··· Record extracts

/-- R102 and R103: the accesses of every statement. RD and WR are one access each; the command pseudo-instructions
write the words that decode to their commands; SETCR and SETCI leave the whole operand in CR and CI, whatever the block is
doing; W1C is a STATUS write; POLL is a STATUS read repeated while bit 0 of the value read is 1, and that bit is BUSY;
TESTPT is SETCR, SETCI, TEST, POLL, and on an idle block starts the test of its point. That a POLL carries its number of
repeats, and that pollComplete says which number is right, is the model's choice (log 14). -/
def Obligations.PseudoInstructionsExpand : Prop :=
  (∀ (w : Index) (v : Word) (e : Option Word), (Stmt.rd w e).expand.map Access.triple = [(false, w, none)] ∧
    (Stmt.wr w v).expand.map Access.triple = [(true, w, some v)]) ∧
  (Stmt.nop.expand = [.write 0 (encode .nop)] ∧ Stmt.run.expand = [.write 0 (encode .run)] ∧
    Stmt.test.expand = [.write 0 (encode .test)] ∧ Stmt.clear.expand = [.write 0 (encode .clear)] ∧
    ∀ b l, (Stmt.pack b l).expand = [.write 0 (encode (.pack b l))]) ∧
  (∀ (s : State) (f : F64), s.events = scriptEvents [.setCr f] →
    Sys2Proof.core.run 2 s = .next { s with events := [], cr := f }) ∧
  (∀ (s : State) (f : F64), s.events = scriptEvents [.setCi f] →
    Sys2Proof.core.run 2 s = .next { s with events := [], ci := f }) ∧
  (∀ (s : State) (m : Word), s.events = scriptEvents [.w1c m] →
    Sys2Proof.core.run 1 s = hostWrite 1 m { s with events := [] }) ∧
  (∀ again : Nat, (Stmt.poll again).expand.length = again + 1 ∧ ∀ a ∈ (Stmt.poll again).expand, a = .read 1) ∧
  (∀ values : List Word, pollComplete values = true ↔
    ∃ (before : List Word) (last : Word), values = before ++ [last] ∧ last.getLsbD 0 = false ∧
      ∀ v ∈ before, v.getLsbD 0 = true) ∧
  (∀ s : State, pollGoesOn (s.readValue (regAt 1)) = true ↔ s.phase ≠ .idle) ∧
  (∀ (a b : F64) (again : Nat), (Stmt.testPt a b again).expand =
    (Stmt.setCr a).expand ++ (Stmt.setCi b).expand ++ Stmt.test.expand ++ (Stmt.poll again).expand) ∧
  (∀ (s : State) (a b : F64) (again : Nat), s.phase = .idle → s.events = scriptEvents [.testPt a b again] →
    Sys2Proof.core.run 5 s = .next
      { s with
        events := scriptEvents [.poll again], cr := a, ci := b, etu := ⟨0, 0, 0, 0, a, b, 0, false⟩, done := false,
        phase := .tIter })
end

······

== What this task involves ==
From the entries above, return exactly the line containing "repeats, and that", the line containing "(∀ (w : Index)", and all lines between, and nothing else.

== Result below ==
repeats, and that pollComplete says which number is right, is the model's choice (log 14). -/
def Obligations.PseudoInstructionsExpand : Prop :=
  (∀ (w : Index) (v : Word) (e : Option Word), (Stmt.rd w e).expand.map Access.triple = [(false, w, none)] ∧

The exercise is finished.